**Information given**
^^^^^^^^

-- ==== Sys2Proof/Syntax.lean ====
section
/-! DEFINITION. The 36 instructions of `30_encoding.md` R78 (one constructor per row of spec/opcode_table.json, in the
table's order), with their operands in encoding order (R71, R73). -/

namespace Sys2Proof

/-- One constructor per row of the opcode table. `ra`, `rb`, `rc` are register operands, whole bytes 0 to 255 (R72: a
value of NREG or more is encodable and raises when the instruction executes); `imm` and `target` are 16-bit values (R75);
`text` is an inline literal (R76). -/
inductive Instr where
  | exit
  | intStore (ra : Byte) (imm : Half)
  | intPrint (ra : Byte)
  | intToString (ra : Byte)
  | intRandom (ra : Byte)
  | jmp (target : Half)
  | jmpz (target : Half)
  | jmpnz (target : Half)
  | xor (ra rb rc : Byte)
  | add (ra rb rc : Byte)
  | sub (ra rb rc : Byte)
  | mul (ra rb rc : Byte)
  | div (ra rb rc : Byte)
  | inc (ra : Byte)
  | dec (ra : Byte)
  | and (ra rb rc : Byte)
  | or (ra rb rc : Byte)
  | stringStore (ra : Byte) (text : List Byte)
  | stringPrint (ra : Byte)
  | concat (ra rb rc : Byte)
  | system (ra : Byte)
  | stringToInt (ra : Byte)
  | cmpReg (ra rb : Byte)
  | cmpImm (ra : Byte) (imm : Half)
  | cmpStr (ra : Byte) (text : List Byte)
  | isString (ra : Byte)
  | isInteger (ra : Byte)
  | nop
  | mov (ra rb : Byte)
  | peek (ra rb : Byte)
  | poke (ra rb : Byte)
  | memcpy (ra rb rc : Byte)
  | push (ra : Byte)
  | pop (ra : Byte)
  | ret
  | call (target : Half)
deriving DecidableEq, Repr

end Sys2Proof
end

^^^^^^^^

Scan the data above for the string "constructor" and copy each line where it appears.

**Exercise response**
/-! DEFINITION. The 36 instructions of `30_encoding.md` R78 (one constructor per row of spec/opcode_table.json, in the
/-- One constructor per row of the opcode table. `ra`, `rb`, `rc` are register operands, whole bytes 0 to 255 (R72: a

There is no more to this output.